Update user and developer documentation
A family task is incomplete until the documentation tells the same story as the code and tests.
Update these files when relevant:
R/family.R
R/drmTMB.R
R/methods.R
R/check.R
src/drmTMB.cpp
tests/testthat/test-<family>.R
docs/design/02-family-registry.md
docs/design/03-likelihoods.md
docs/design/05-testing-strategy.md
docs/design/06-distribution-roadmap.md
vignettes/distribution-families.Rmd
vignettes/testing-likelihoods.Rmd
README.md
NEWS.md
_pkgdown.yml
This list is not automatic ownership. Touch only the files affected by the feature. The point is to check whether each public claim remains true.
For exported family constructors, add roxygen documentation and
examples.
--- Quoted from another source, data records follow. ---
/-! ### Releases (R232, R233) -/

/-- Scopes that reach beyond the issuing die (R25). -/
def wideScope : Scope → Bool
  | .str | .core | .quad | .sect | .die => false
  | .mod | .node | .pod | .part | .lnch | .join | .sys => true

/-- A release or fence at a scope: at a scope wider than the die, every posted write of the issuing die reaches its single
copy (log 14). -/
def State.release (s : State) (sc : Scope) : State :=
  if wideScope sc then s.drain (fun p => p.die == s.here) else s

/-! ### Full/empty accesses (R225, R226) -/

/-- The word of a full/empty access or an atomic, located for reading and writing (R225, R228); poison is consumed
(R212). Only memory has full/empty bits: a device register raises the protection trap. `go` is given the found word too, whose leaves have D
set where the word or its bit is written (R393). -/
def State.word1 (s : State) (va : Word) (go : State → Found → Loc → State) : State :=
  s.access [va] s.findBoth .both (fun s fs =>
    match fs with
    | [.at_ l v c] => if s.anyPoison l 8 then s.trap 0x14 v else go s (.at_ l v c) l
    | _ => s.trap 0x13 va)

/-- Posted writes of the issuing die to a word come before a change of its full/empty bit (R219, R230). -/
def State.drainWord (s : State) (l : Loc) : State := s.drain (fun p => p.die == s.here && p.at_.overlaps p.size l 8)

/-- The end of a full/empty access. -/
def State.feDone (s : State) (regs : List (Nat × Nat)) : State :=
  (((s.modCpu (fun t => t.answer regs true false)).dropCarried).done).serveWords

/-- `LDFE` and `LDFF` (R225). -/
def State.doLoadFull (s : State) (empties : Bool) (d a : Reg) (imm : Word) : State :=
  let va := s.ea a imm
  s.word1 va (fun s f l =>
    if !s.fullAt l then s.waitWord l va f.comp? (if empties then .ldfe else .ldff) 0#64 d.toNat
    else
      let v := s.readAt s.here l 8
      let s := s.drainWord l
      (if empties then (s.dirtyFound f).setFullAt l false else s).feDone [(d.toNat, v)])

/-- `LDFS` (R225). -/
def State.doLdfs (s : State) (d a b : Reg) (imm : Word) : State :=
  s.word1 (s.ea a imm) (fun s _ l =>
    let s := s.drainWord l
    s.feDone [(d.toNat, s.readAt s.here l 8), (b.toNat, boolNat (s.fullAt l))])

/-- `STEF` and `STFF` (R225): a release at `.pod`. -/
def State.doStoreFull (s : State) (waits : Bool) (a b : Reg) (imm : Word) : State :=
  let va := s.ea a imm
  let v := s.rd b
  s.word1 va (fun s f l =>
    let s := s.release .pod
    if waits && s.fullAt l then s.waitWord l va f.comp? .stef v 0
    else (((s.dirtyFound f).writeAt s.here l v.toNat 8).setFullAt l true).feDone [])

/-- `FESET` (R225): `.f` releases. -/
def State.doFeset (s : State) (f : Bool) (a : Reg) (imm : Word) : State :=
  s.word1 (s.ea a imm) (fun s w l => (((if f then s.release .pod else s.drainWord l).dirtyFound w).setFullAt l f).feDone [])

/-- `LDFE` (R225). -/
def execLdfe (d a : Reg) (imm : BitVec 16) (s : State) : Res := plain s (fun s => s.doLoadFull true d a (sx16 imm))
/-- `LDFE` with a long offset (R225). -/
def execLdfeT4 (d a : Reg) (imm : BitVec 48) (s : State) : Res := plain s (fun s => s.doLoadFull true d a (sx48 imm))
/-- `LDFF` (R225). -/
def execLdff (d a : Reg) (imm : BitVec 16) (s : State) : Res := plain s (fun s => s.doLoadFull false d a (sx16 imm))
/-- `LDFF` with a long offset (R225). -/
def execLdffT4 (d a : Reg) (imm : BitVec 48) (s : State) : Res := plain s (fun s => s.doLoadFull false d a (sx48 imm))
/-- `LDFS` (R225). -/
def execLdfs (d a b : Reg) (imm : BitVec 16) (s : State) : Res := plain s (fun s => s.doLdfs d a b (sx16 imm))
/-- `LDFS` with a long offset (R225). -/
def execLdfsT4 (d a b : Reg) (imm : BitVec 48) (s : State) : Res := plain s (fun s => s.doLdfs d a b (sx48 imm))
/-- `STEF` (R225). -/
def execStef (a b : Reg) (imm : BitVec 16) (s : State) : Res := plain s (fun s => s.doStoreFull true a b (sx16 imm))
/-- `STEF` with a long offset (R225). -/
def execStefT4 (a b : Reg) (imm : BitVec 48) (s : State) : Res := plain s (fun s => s.doStoreFull true a b (sx48 imm))
/-- `STFF` (R225). -/
def execStff (a b : Reg) (imm : BitVec 16) (s : State) : Res := plain s (fun s => s.doStoreFull false a b (sx16 imm))
/-- `STFF` with a long offset (R225). -/
def execStffT4 (a b : Reg) (imm : BitVec 48) (s : State) : Res := plain s (fun s => s.doStoreFull false a b (sx48 imm))
/-- `FESET.e` (R225). -/
def execFesetE (a : Reg) (imm : BitVec 16) (s : State) : Res := plain s (fun s => s.doFeset false a (sx16 imm))
/-- `FESET.e` with a long offset (R225). -/
def execFesetET4 (a : Reg) (imm : BitVec 48) (s : State) : Res := plain s (fun s => s.doFeset false a (sx48 imm))
/-- `FESET.f` (R225). -/
def execFesetF (a : Reg) (imm : BitVec 16) (s : State) : Res := plain s (fun s => s.doFeset true a (sx16 imm))
/-- `FESET.f` with a long offset (R225). -/
def execFesetFT4 (a : Reg) (imm : BitVec 48) (s : State) : Res := plain s (fun s => s.doFeset true a (sx48 imm))

/-! ### Atomics (R228) -/

/-- The live join that a handle names, with its die (R26, R366, R367); a DIE of 24 or more names none (DESIGN CHOICE, log 123). -/
def State.liveJoin (s : State) (h : Nat) : Option (Nat × Join) :=
  let d := h / 2 ^ 27 % 32
  if h / 2 ^ 48 ≠ 0 ∨ h / 2 ^ 10 % 2 ^ 17 ≠ 0 ∨ h / 2 ^ 32 = 0 then none
  else ((s.die d).joins.find? (fun j => j.idx == h % 1024 && j.gen == h / 2 ^ 32)).map (fun j => (d, j))

/-- Is a scope usable: `.join` needs a live join in JMEM (R26)? -/
def State.scopeOk (s : State) (sc : Scope) : Bool :=
  sc != .join || (s.liveJoin (field s.cpu.jmem 47 0)).isSome

/-- An atomic (R228): `new` gives the new word from the old one. -/
def State.atomic (s : State) (sc : Scope) (d a : Reg) (imm : Word) (new : Word → Word) : State :=
  if !s.scopeOk sc then s.illegal
  else
    s.word1 (s.ea a imm) (fun s f l =>
      let s := (s.release sc).dirtyFound f
      let old := word (s.readAt s.here l 8)
      ((s.writeAt s.here l (new old).toNat 8).modCpu (fun t => t.answer [(d.toNat, old.toNat)] true false)).dropCarried.done)
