-- ==== Sys2Proof/Machine/Blocks.lean ====
section
/-! DEFINITION. `BHINT`, the Pewter arbiter and the events of the memory path (R229, R276 to R290, R32, R134, R224). -/

namespace Sys2Proof.Machine

/-! ### `BHINT` (R288) -/

/-- `TranslateQuiet` (R288): the composite of an address, or none; nothing is posted. -/
def State.quiet (s : State) (va : Word) : Option Comp :=
  if bitOf va 56 then none
  else match s.part? s.cpu.part with
    | none => none
    | some p =>
      match s.lookupComp s.here p s.cpu.asid va.toNat with
      | .ok c _ => some c
      | _ => none

/-- Prefetch marks of a partition on a die. -/
def State.marks (s : State) (d part : Nat) : Nat :=
  ((s.die d).blocks.filter (fun b => b.key.part == part && b.mark.isSome)).length

/-- Pinned blocks of a partition on a die (R283). -/
def State.pinned (s : State) (d part : Nat) : Nat :=
  ((s.die d).blocks.filter (fun b => b.key.part == part && 0 < b.pins)).length

/-- Adds a prefetch mark, once (R277). -/
def Block.addMark (b : Block) (now : Nat) : Block := { b with mark := some (b.mark.getD now) }

/-- A hint's answer (R288): 0 for a resident block, 1 for an absent one. -/
def State.hintDone (s : State) (d : Reg) (h : Nat) (k : BlockKey) : State :=
  (s.sweepBlocks h).answerDone d (if s.resident h k then 0#64 else 1#64)

/-- `BHINT`: the checks, then `act` on the block record. -/
def State.bhint (s : State) (d a : Reg) (imm : Word) (act : State → Nat → BlockKey → Block → Except Word State) : State :=
  let va := s.ea a imm
  if field va 63 57 ≠ 0 then s.trap 0x13 va
  else
    match s.quiet va, s.part? s.cpu.part with
    | some c, some p =>
      if !c.w then s.answerDone d denied
      else
        let k := blockOf p.num s.cpu.asid va
        let h := p.homeDie k.blk
        let b := (s.block? h k).getD { key := k }
        (match act s h k b with
         | .error r => s.answerDone d r
         | .ok s => s.hintDone d h k)
    | _, _ => s.answerDone d denied

/-- `BHINT.pf` (R288). -/
def hintPf (s : State) (h : Nat) (k : BlockKey) (b : Block) : Except Word State :=
  if b.frame == .resident then .ok s
  else if b.queue.isEmpty && b.mark.isNone && b.frame != .fetching && 256 ≤ s.marks h k.part then .error busy
  else .ok (s.setBlock h (b.addMark s.now))

/-- `BHINT.pin` (R283, R288). -/
def hintPin (s : State) (h : Nat) (k : BlockKey) (b : Block) : Except Word State :=
  let quota := match s.part? k.part with
    | some p => (lookup h p.pinq).getD p.pquota
    | none => 0
  if b.pins = 255 || (b.pins = 0 && quota ≤ s.pinned h k.part) then .error busy
  else
    let b := { b with pins := b.pins + 1, evict := false }
    .ok (s.setBlock h (if b.frame == .resident then b else b.addMark s.now))

/-- `BHINT.unpin` (R288, R289). -/
def hintUnpin (s : State) (h : Nat) (_ : BlockKey) (b : Block) : Except Word State :=
  if b.pins = 0 then .error badHandle
  else
    .ok (s.setBlock h { b with pins := b.pins - 1 })

/-- `BHINT.ev` (R288, R289). -/
def hintEv (s : State) (h : Nat) (k : BlockKey) (b : Block) : Except Word State :=
  if 0 < b.pins then .error denied
  else
    let s := if b.frame == .resident then s.setBlock h { b with evict := true } else s
    let s := if s.cpu.use = some k then s.modCpu (fun t => { t with use := none }) else s
    .ok (s.noteIdle k)
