-- ==== Sys2Proof/Machine/Barriers.lean ====
section
/-! DEFINITION. Barriers (R238 to R240). -/

namespace Sys2Proof.Machine

/-- The code of a scope (R25). -/
def Scope.num (sc : Scope) : Nat :=
  match sc with
  | .str => 0 | .core => 1 | .quad => 2 | .sect => 3 | .die => 4 | .mod => 5 | .node => 6 | .pod => 7 | .part => 8 | .lnch => 9
  | .join => 10 | .sys => 11

/-- The unit of a scope that holds the issuing context, with the die that keeps its instances: the lowest-numbered of the unit
(R239, R240). The strands of a launch or of a join may lie on every die of their partition, whose lowest keeps their instances. DEDUCED
(log 114). -/
def State.barUnit (s : State) (sc : Scope) : Option (Nat × Nat) :=
  let c := s.cpu.core
  let low := match s.part? s.cpu.part with | some p => p.dies.headD 0 | none => 0
  match sc with
  | .str | .core | .sys => none
  | .quad => if isUtell c then none else some (s.here, c / 4)
  | .sect => if isUtell c then none else some (s.here, c / 16)
  | .die => some (s.here, s.here)
  | .mod | .node | .pod => some (0, 0)
  | .part => some (low, s.cpu.part)
  | .lnch => some (low, s.cpu.lid.toNat)
  | .join => (s.liveJoin (field s.cpu.jmem 47 0)).map (fun _ => (low, field s.cpu.jmem 47 0))

/-- The instance of a name on a die, as it is when its unit comes into being where there is none. -/
def Die.bar (x : Die) (part scope unit bid : Nat) : Barrier :=
  (x.bars.find? (fun b => b.part == part && b.scope == scope && b.unit == unit && b.bid == bid)).getD { part, scope, unit, bid }

/-- Sets an instance. -/
def Die.setBar (x : Die) (b : Barrier) : Die :=
  { x with bars := x.bars.filter (fun c => !(c.part == b.part && c.scope == b.scope && c.unit == b.unit && c.bid == b.bid)) ++ [b] }

/-- Does an arrival fit the open episode (R239)? -/
def Barrier.fits (b : Barrier) (n : Nat) (bara : Bool) : Bool := b.arrived == 0 || (b.count == n && b.bara == bara)

/-- An arrival counts (R239, R240). -/
def Barrier.add (b : Barrier) (n : Nat) (bara : Bool) (c : Word) : Barrier :=
  { b with count := n, bara, arrived := b.arrived + 1, sum := (if b.arrived = 0 then 0#64 else b.sum) + c }

/-- What the participants of an episode receive (R240). -/
def Barrier.result (b : Barrier) : Word := if b.bara then b.sum else word b.gen

/-- The last arrival releases every waiter and starts the next episode (R239). -/
def State.releaseBar (s : State) (d : Nat) (b : Barrier) : State :=
  let s := s.modDie d (fun x => x.setBar { b with gen := (b.gen + 1) % 2 ^ 32, arrived := 0, sum := 0#64, waiters := [] })
  b.waiters.foldl (fun s w => s.completeWait w.1 [(w.2, b.result)]) s

/-- Other modules of the pod learn of an arrival at a node or pod instance (R24, R240): partition, scope, number, arrivals, kind and
contribution. -/
def State.tellPod (s : State) (sc : Scope) (bid n : Nat) (bara : Bool) (c : Word) : State :=
  if (sc == .node || sc == .pod) && 1 < s.pod.length then
    { s with linkOut := s.linkOut ++ [[word s.cpu.part, word (Scope.num sc), word bid, word n, word bara.toNat, c]] } else s

/-- `BAR` and `BARA` (R240). -/
def State.barrier (s : State) (bara : Bool) (sc : Scope) (d a : Reg) (c : Word) : State :=
  let desc := s.rd a
  match s.barUnit sc with
  | none => s.illegal
  | some (die, unit) =>
    let n := field desc 23 0
    if field desc 63 28 ≠ 0 || n = 0 then s.illegal
    else
      let b := (s.die die).bar s.cpu.part (Scope.num sc) unit (field desc 27 24)
      if !b.fits n bara then s.trap 0x03 desc
      else
        let s := s.release sc
        let b := b.add n bara c
        if b.arrived = n then (((s.tellPod sc b.bid n bara c).releaseBar die b).answerDone d b.result)
        else s.waitHere 0x04 .barrier (fun s =>
          (s.tellPod sc b.bid n bara c).modDie die (fun x => x.setBar { b with waiters := b.waiters ++ [(s.cur, d.toNat)] }))

/-- `BAR` (R240). -/
def execBar (sc : Scope) (d a : Reg) (s : State) : Res := plain s (fun s => s.barrier false sc d a 0#64)
/-- `BARA` (R240): the contribution is in b. -/
def execBara (sc : Scope) (d a b : Reg) (s : State) : Res := plain s (fun s => s.barrier true sc d a (s.rd b))

/-- `REMOTE_BARRIER_ARRIVAL` (R240): an arrival made on another module of the pod. One that does not fit the open episode has
trapped there and does not count. -/
def execRemoteBarrierArrival (s : State) : Res :=
  match s.subject with
  | some (.remoteBarrierArrival part scope unit bid n bara c) =>
    let b := (s.die 0).bar part scope unit bid
    if n = 0 || !b.fits n bara || !(scope == 6 || scope == 7) then .next s
    else
      let b := b.add n bara c
      if b.arrived = n then .next (s.releaseBar 0 b) else .next (s.modDie 0 (fun x => x.setBar b))
  | _ => .next s

end Sys2Proof.Machine
end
If the family changes the user-facing learning path, add or
update a vignette and make sure _pkgdown.yml exposes it in
the right section.
Close with an after-task audit
Before merging or pushing a family change, use the after-task audit. The minimum closure record should answer:
- What model is now implemented?
- Which equations define the likelihood?
- Which R syntax is supported?
- Which unsupported neighbouring syntax is rejected?
- Which simulation, comparator, or independent likelihood checks passed?
- Did
devtools::document(),devtools::test(),pkgdown::check_pkgdown(),pkgdown::build_site(), anddevtools::check()pass? - Which docs, roadmap entries, NEWS bullets, and known-limitations notes were synchronized?
- What did not go smoothly?
Write the answer in docs/dev-log/check-log.md and in a
compact after-task file under docs/dev-log/after-task/.
The goal is not bureaucracy. It is how drmTMB avoids the
usual modelling package failure mode: code, equations, examples, and
tests drifting apart while the public API still looks confident.